Large numbers of Americans no longer trust the media. Large numbers no longer trust universities. Large numbers no longer trust federal agencies, courts, election officials, or public health institutions. On both the left and the right, there is a growing belief that the entire system is fundamentally illegitimate whenever it produces outcomes they dislike. Such a mindset is poisonous to constitutional government.
A republic cannot function if every defeat is interpreted as theft. It cannot function if every election is viewed as fraudulent whenever one's side loses.It cannot function if citizens are convinced that half the country consists not of misguided fellow Americans but of enemies who must be defeated at all costs.
Trump did not invent these attitudes. They existed long before he descended the escalator in 2015. But he recognized their political utility and amplified them. Instead of calming tensions, he often poured fuel on them. Instead of strengthening confidence in democratic institutions, he frequently undermined it whenever those institutions failed to serve his immediate interests.
The tragedy extends beyond politics. Trump helped normalize a culture in which performance became more important than substance. Public life increasingly resembled entertainment. The loudest voice often received the most attention. Complexity became a liability. Nuance became weakness. Expertise became suspect. The ability to generate outrage became more valuable than the ability to govern. This cultural shift may ultimately prove more damaging than any specific policy decision.
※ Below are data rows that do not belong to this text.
/-- The reserved LL symbol whose 8-bit fixed code (R103: 286 is `11000110`, 287 is `11000111`) an INVALID entry ended. Any other
INVALID entry is a code with no symbol (R110). -/
def llReserved (code L : Nat) : Option Instr :=
  if L = 8 ∧ code = 0x63 then some .llInvalid286
  else if L = 8 ∧ code = 0xE3 then some .llInvalid287
  else none

/-- The reserved D symbol whose 5-bit fixed code (R103: 30 is `11110`, 31 is `11111`) an INVALID entry ended. -/
def distReserved (code L : Nat) : Option Instr :=
  if L = 5 ∧ code = 0x0F then some .distInvalid30
  else if L = 5 ∧ code = 0x1F then some .distInvalid31
  else none

/-! ### Decode -/

/-- Which element the stream holds next: decided by `FSM`, not by the bits (R90, R108). -/
inductive Slot where
  | command
  | header
  | pad (width : BitVec 3)
  | storedLen
  | storedByte
  | dynHdr
  | cll
  | cl
  | ll
  | dist
deriving DecidableEq, Repr

/-- Why bits are no instruction. -/
inductive Reject where
  /-- The bits begin with no code of the table, or with one that has no symbol (an INVALID entry, R110). -/
  | noCode
  /-- The selected entry has a kind its alphabet never holds, EMPTY among them (R166). -/
  | wrongKind
  /-- The selected entry's payload names no symbol of its alphabet. -/
  | noSymbol
deriving DecidableEq, Repr

/-- `n` bits of `w` from bit `lo` up, as a number. -/
def bitsFrom (w : Acc) (lo n : Nat) : Nat := w.toNat / 2 ^ lo % 2 ^ n

/-- An instruction and its length, or the named reason there is none. -/
def orReject (i : Option Instr) (n : Nat) : Except Reject (Instr × Nat) :=
  match i with
  | some i => .ok (i, n)
  | none => .error .noSymbol

/-- A CL symbol with its extra bits, read from the 32 stream bits `w` with the CL table `t` (R96, R97). -/
def decodeCL (t : Table) (w : Acc) : Except Reject (Instr × Nat) :=
  let (e, L) := lookup t w
  let sym := (entryPayload e).toNat
  match entryKind e with
  | .lit => orReject (clInstr sym (bitsFrom w L (repeatExtra sym))) (L + repeatExtra sym)
  | .invalid => .error .noCode
  | _ => .error .wrongKind

/-- An LL symbol with its extra bits, read with the LL table `t` (R98, R104). -/
def decodeLL (t : Table) (w : Acc) : Except Reject (Instr × Nat) :=
  let (e, L) := lookup t w
  match entryKind e with
  | .lit => orReject (litEntryInstr e) L
  | .eob => .ok (.eob, L)
  | .base => orReject (lenEntryInstr e (bitsFrom w L (entryNX e).toNat)) (L + (entryNX e).toNat)
  | .invalid =>
    match llReserved (bitsFrom w 0 L) L with
    | some i => .ok (i, L)
    | none => .error .noCode
  | _ => .error .wrongKind
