/-! ### resume -/

@[simp] theorem State.resume_par (s : State) : (s.resume).par = s.par := rfl
@[simp] theorem State.resume_mem (s : State) : (s.resume).mem = s.mem := rfl
@[simp] theorem State.resume_bits (s : State) : (s.resume).bits = s.bits := rfl
@[simp] theorem State.resume_nbits (s : State) : (s.resume).nbits = s.nbits := rfl
@[simp] theorem State.resume_fsm (s : State) : (s.resume).fsm = s.fsm := rfl
@[simp] theorem State.resume_loc (s : State) : (s.resume).loc = s.loc := rfl
@[simp] theorem State.resume_bfinal (s : State) : (s.resume).bfinal = s.bfinal := rfl
@[simp] theorem State.resume_btype (s : State) : (s.resume).btype = s.btype := rfl
@[simp] theorem State.resume_eob (s : State) : (s.resume).eob = s.eob := rfl
@[simp] theorem State.resume_disabled (s : State) : (s.resume).disabled = s.disabled := rfl
@[simp] theorem State.resume_busy (s : State) : (s.resume).busy = s.busy := rfl
@[simp] theorem State.resume_decoding (s : State) : (s.resume).decoding = true := rfl
@[simp] theorem State.resume_inLoop (s : State) : (s.resume).inLoop = s.inLoop := rfl
@[simp] theorem State.resume_interleaved (s : State) : (s.resume).interleaved = s.interleaved := rfl
@[simp] theorem State.resume_lens (s : State) : (s.resume).lens = s.lens := rfl
@[simp] theorem State.resume_tab0 (s : State) : (s.resume).tab0 = s.tab0 := rfl
@[simp] theorem State.resume_tab1 (s : State) : (s.resume).tab1 = s.tab1 := rfl
@[simp] theorem State.resume_win (s : State) : (s.resume).win = s.win := rfl
@[simp] theorem State.resume_port (s : State) : (s.resume).port = s.port := rfl

/-! ### latchHeader -/

@[simp] theorem State.latchHeader_par (s : State) (t : BitVec 2) (f : Bool) : (s.latchHeader t f).par = s.par := rfl
@[simp] theorem State.latchHeader_mem (s : State) (t : BitVec 2) (f : Bool) : (s.latchHeader t f).mem = s.mem := rfl
@[simp] theorem State.latchHeader_bits (s : State) (t : BitVec 2) (f : Bool) : (s.latchHeader t f).bits = s.bits := rfl
@[simp] theorem State.latchHeader_nbits (s : State) (t : BitVec 2) (f : Bool) : (s.latchHeader t f).nbits = s.nbits := rfl
@[simp] theorem State.latchHeader_fsm (s : State) (t : BitVec 2) (f : Bool) : (s.latchHeader t f).fsm = s.fsm := rfl
@[simp] theorem State.latchHeader_loc (s : State) (t : BitVec 2) (f : Bool) : (s.latchHeader t f).loc = s.loc := rfl
@[simp] theorem State.latchHeader_bfinal (s : State) (t : BitVec 2) (f : Bool) : (s.latchHeader t f).bfinal = f := rfl
@[simp] theorem State.latchHeader_btype (s : State) (t : BitVec 2) (f : Bool) : (s.latchHeader t f).btype = t := rfl
@[simp] theorem State.latchHeader_eob (s : State) (t : BitVec 2) (f : Bool) : (s.latchHeader t f).eob = false := rfl
@[simp] theorem State.latchHeader_disabled (s : State) (t : BitVec 2) (f : Bool) : (s.latchHeader t f).disabled = s.disabled := rfl
@[simp] theorem State.latchHeader_busy (s : State) (t : BitVec 2) (f : Bool) : (s.latchHeader t f).busy = s.busy := rfl
@[simp] theorem State.latchHeader_decoding (s : State) (t : BitVec 2) (f : Bool) : (s.latchHeader t f).decoding = s.decoding := rfl
@[simp] theorem State.latchHeader_inLoop (s : State) (t : BitVec 2) (f : Bool) : (s.latchHeader t f).inLoop = s.inLoop := rfl
@[simp] theorem State.latchHeader_interleaved (s : State) (t : BitVec 2) (f : Bool) : (s.latchHeader t f).interleaved = s.interleaved := rfl
@[simp] theorem State.latchHeader_lens (s : State) (t : BitVec 2) (f : Bool) : (s.latchHeader t f).lens = s.lens := rfl
@[simp] theorem State.latchHeader_tab0 (s : State) (t : BitVec 2) (f : Bool) : (s.latchHeader t f).tab0 = s.tab0 := rfl
@[simp] theorem State.latchHeader_tab1 (s : State) (t : BitVec 2) (f : Bool) : (s.latchHeader t f).tab1 = s.tab1 := rfl
@[simp] theorem State.latchHeader_win (s : State) (t : BitVec 2) (f : Bool) : (s.latchHeader t f).win = s.win := rfl
@[simp] theorem State.latchHeader_port (s : State) (t : BitVec 2) (f : Bool) : (s.latchHeader t f).port = s.port := rfl

/-! ### setEob -/

@[simp] theorem State.setEob_par (s : State) : (s.setEob).par = s.par := rfl
@[simp] theorem State.setEob_mem (s : State) : (s.setEob).mem = s.mem := rfl
@[simp] theorem State.setEob_bits (s : State) : (s.setEob).bits = s.bits := rfl
@[simp] theorem State.setEob_nbits (s : State) : (s.setEob).nbits = s.nbits := rfl
@[simp] theorem State.setEob_fsm (s : State) : (s.setEob).fsm = s.fsm := rfl
@[simp] theorem State.setEob_loc (s : State) : (s.setEob).loc = s.loc := rfl
@[simp] theorem State.setEob_bfinal (s : State) : (s.setEob).bfinal = s.bfinal := rfl
@[simp] theorem State.setEob_btype (s : State) : (s.setEob).btype = s.btype := rfl
@[simp] theorem State.setEob_eob (s : State) : (s.setEob).eob = true := rfl
@[simp] theorem State.setEob_disabled (s : State) : (s.setEob).disabled = s.disabled := rfl
@[simp] theorem State.setEob_busy (s : State) : (s.setEob).busy = s.busy := rfl
@[simp] theorem State.setEob_decoding (s : State) : (s.setEob).decoding = s.decoding := rfl
@[simp] theorem State.setEob_inLoop (s : State) : (s.setEob).inLoop = s.inLoop := rfl
@[simp] theorem State.setEob_interleaved (s : State) : (s.setEob).interleaved = s.interleaved := rfl
@[simp] theorem State.setEob_lens (s : State) : (s.setEob).lens = s.lens := rfl
@[simp] theorem State.setEob_tab0 (s : State) : (s.setEob).tab0 = s.tab0 := rfl
@[simp] theorem State.setEob_tab1 (s : State) : (s.setEob).tab1 = s.tab1 := rfl
@[simp] theorem State.setEob_win (s : State) : (s.setEob).win = s.win := rfl
@[simp] theorem State.setEob_port (s : State) : (s.setEob).port = s.port := rfl
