-- ==== Sys2Proof/Laws/PerInstr.lean ====
section
/-! SUPPORT. The opcode table row by row: every instruction is found again from its row's fields. -/

namespace Sys2Proof.Laws.TableRow

/-- A well-formed instruction is the one its row of the opcode table names (its header bits, its symbol and extra field, its
command value). -/
def Statement (i : Instr) : Prop := i.wf = true → i.shape.instr = some i

theorem ofNat_toNat_self {n : Nat} (x : BitVec n) : BitVec.ofNat n x.toNat = x := by simp

theorem cl_extra {s n : Nat} {f : Nat → Instr} {i : Instr} (h : clTable[s]? = some f) (hi : f n = i) :
    (Shape.cl s n).instr = some i := by
  simp [Shape.instr, clInstr, h, hi]

theorem ll_extra {s n : Nat} {f : Nat → Instr} {i : Instr} (h : llTable[s]? = some f) (hi : f n = i) :
    (Shape.ll s n).instr = some i := by
  simp [Shape.instr, llInstr, h, hi]

theorem dist_extra {s n : Nat} {f : Nat → Instr} {i : Instr} (h : distTable[s]? = some f) (hi : f n = i) :
    (Shape.dist s n).instr = some i := by
  simp [Shape.instr, distInstr, h, hi]
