theorem twin_litOut {a : Nat} {s : State} {m : Mem} (h : SameOutput a s m) : Twin a (litOut s) (litOut (s.withMem m)) :=
  ite_both .rfl (fun _ => twin_still h ⟨rfl, rfl, rfl⟩) fun _ => twin_emit h _ local_toLLSym

theorem twin_execStoredByte {a : Nat} {s : State} {m : Mem} (h : SameOutput a s m) (b : Byte) :
    Twin a (execStoredByte b s) (execStoredByte b (s.withMem m)) :=
  ite_both .rfl (fun _ => twin_still h ⟨rfl, rfl, rfl⟩) fun _ => twin_emit h _ local_countByte

/-- The copy reads the history, not memory (R302). -/
theorem twin_copyLoop (n : Nat) {a : Nat} {s : State} {m : Mem} (h : SameOutput a s m) :
    Twin a (copyLoop n s) (copyLoop n (s.withMem m)) := by
  induction n generalizing s m with
  | zero => exact twin_still h ⟨rfl, rfl, rfl⟩
  | succ n ih =>
    exact ite_both .rfl (fun _ => twin_still h ⟨rfl, rfl, rfl⟩) fun _ =>
      ite_both .rfl (fun _ => ih ((h.emitted (s.win.histAt s.loc.dist.toNat)).still ⟨rfl, rfl, rfl⟩)) fun _ => .fault _

theorem twin_finishDist (x : Nat) {a : Nat} {s : State} {m : Mem} (h : SameOutput a s m) :
    Twin a (finishDist x s) (finishDist x (s.withMem m)) :=
  ite_both .rfl (fun _ => twin_still h ⟨rfl, rfl, rfl⟩) fun _ => twin_copyLoop _ (h.still ⟨rfl, rfl, rfl⟩)

/-- ADD_HISTORY reads its own range (R305). -/
theorem addBytes_withMem (n x : Nat) (s : State) (m : Mem) (h : ∀ y, x ≤ y → y < x + n → m.read y = s.mem.read y) :
    addBytes n x (s.withMem m) = mapNext (·.withMem m) (addBytes n x s) := by
  induction n generalizing x s with
  | zero => rfl
  | succ n ih =>
    have hx : (s.withMem m).appended ((s.withMem m).mem.read x) = (s.appended (s.mem.read x)).withMem m :=
      congrArg (fun b => (s.appended b).withMem m) (h x (Nat.le_refl x) (by omega))
    have hstep : addBytes n (x + 1) ((s.withMem m).appended ((s.withMem m).mem.read x)) =
        mapNext (·.withMem m) (addBytes n (x + 1) (s.appended (s.mem.read x))) :=
      hx ▸ ih (x + 1) _ fun y h1 h2 => h y (by omega) (by omega)
    rw [addBytes, addBytes, apply_ite (mapNext _), hstep]
    rfl

theorem twin_execAddHistory {a : Nat} {s : State} {m : Mem} (h : SameOutput a s m) :
    Twin a (execAddHistory s) (execAddHistory (s.withMem m)) := by
  refine ite_both .rfl (fun _ => twin_still h ⟨rfl, rfl, rfl⟩) fun _ => ite_both .rfl (fun _ => ?_) fun _ => .refused _
  have hm : addBytes (s.withMem m).port.hbLen (s.withMem m).port.hbPtr (s.withMem m) =
      mapNext (·.withMem m) (addBytes s.port.hbLen s.port.hbPtr s) := addBytes_withMem _ _ s m h.history
  rw [hm]
  cases ha : addBytes s.port.hbLen s.port.hbPtr s with
  | next t => exact twin_still h (by rw [addBytes_frame _ _ _ _ ha]; exact ⟨rfl, rfl, rfl⟩)
  | fault f => exact .fault f
  | refused r => exact .refused r

theorem twin_execDecode {a : Nat} {s : State} {m : Mem} (h : SameOutput a s m) :
    Twin a (execDecode s) (execDecode (s.withMem m)) :=
  ite_both .rfl (fun _ => twin_still h ⟨rfl, rfl, rfl⟩) fun _ =>
    ite_both .rfl (fun _ => twin_still h ⟨rfl, rfl, rfl⟩) fun _ =>
      ite_both .rfl (fun _ => twin_still h ⟨rfl, rfl, rfl⟩) fun _ => .refused _

/-- A state with the memory, the output cursor and the ADD_HISTORY range of `s`. -/
theorem SameOutput.of_eq {a : Nat} {s t : State} {m : Mem} (h : SameOutput a s m) (hm : t.mem = s.mem)
    (hp : t.port.hbPtr = s.port.hbPtr ∧ t.port.hbLen = s.port.hbLen ∧ t.port.dstPtr = s.port.dstPtr) : SameOutput a t m := by
  obtain ⟨h1, h2, h3⟩ := hp
  exact ⟨by rw [State.MemOk, hm]; exact h.wf, h.wf', by rw [hm, h1, h2]; exact h.history, by rw [hm, h3]; exact h.output⟩

theorem twin_command (c : Nat) {a : Nat} {s : State} {m : Mem} (h : SameOutput a s m) :
    Twin a (shapeMeaning (.command c) s) (shapeMeaning (.command c) (s.withMem m)) :=
  ite_both .rfl (fun _ => .next (h.of_eq rfl ⟨rfl, rfl, rfl⟩)) fun _ =>
    ite_both .rfl (fun _ => twin_execDecode h) fun _ =>
      ite_both .rfl (fun _ => twin_execAddHistory h) fun _ => .next (h.of_eq rfl ⟨rfl, rfl, rfl⟩)

theorem twin_exec (i : Instr) {a : Nat} {s : State} {m : Mem} (h : SameOutput a s m) :
    Twin a (exec i s) (exec i (s.withMem m)) := by
  rw [exec_eq_meaning, exec_eq_meaning]
  by_cases hi : Shape.inside i.shape
  · exact (inner_shapeMeaning hi).twin h
  cases hsh : i.shape with
  | storedByte b => exact twin_execStoredByte h b
  | ll n x =>
    rw [hsh] at hi
    rw [shapeMeaning, shapeMeaning, if_pos (Nat.not_le.mp hi), if_pos (Nat.not_le.mp hi)]
    exact twin_litOut (h.still ⟨rfl, rfl, rfl⟩)
  | dist n x =>
    rw [hsh] at hi
    rw [shapeMeaning, shapeMeaning, if_pos (Nat.not_le.mp hi), if_pos (Nat.not_le.mp hi)]
    exact twin_finishDist x (h.still ⟨rfl, rfl, rfl⟩)
  | command c => exact twin_command c h
  | _ =>
    rw [hsh] at hi
    exact (hi trivial).elim

/-! ### Reads -/

theorem unread_withMem (m : Mem) : Unread (·.withMem m) := ⟨fun _ => rfl, fun _ => rfl, fun _ _ => rfl, fun _ _ => rfl⟩

theorem inputExhausted_withMem (s : State) (m : Mem) : (s.withMem m).inputExhausted = s.inputExhausted.withMem m := by
  rw [State.inputExhausted, State.inputExhausted, apply_ite (State.withMem · m)]
  rfl

theorem refilled_withMem {s : State} {m : Mem} (h : m.read s.port.srcPtr = s.mem.read s.port.srcPtr) :
    (s.withMem m).refilled = s.refilled.withMem m :=
  congrArg (fun b : Byte => { s.refilled.withMem m with bits := s.bits ||| (b.setWidth 32 <<< s.nbits.toNat) }) h

theorem SameInput.next {s : State} {m : Mem} (h : SameInput s m) (hne : s.port.srcPtr ≠ s.port.srcEnd) :
    m.read s.port.srcPtr = s.mem.read s.port.srcPtr :=
  h.same _ (Nat.le_refl _) (Nat.lt_of_le_of_ne h.order hne)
A nation can recover from a bad trade agreement. It can recover from an unsuccessful military operation. It can recover from economic mistakes. History is filled with examples of countries rebounding from poor leadership and flawed decisions. Recovering from the collapse of civic trust is far more difficult.
When citizens cease believing in the legitimacy of institutions, rebuilding confidence can take generations. Once cynicism becomes entrenched, every effort at reform is viewed with suspicion. Every leader becomes suspect. Every outcome becomes evidence of conspiracy. A society trapped in perpetual distrust eventually loses the ability to solve even its most basic problems.
Israel has many challenges ahead. It faces threats from hostile neighbors, regional instability, terrorism, and demographic tensions. But Israelis possess a hard-earned realism. They understand that survival depends ultimately on their own strength, their own sacrifices, and their own unity. America's challenge is different.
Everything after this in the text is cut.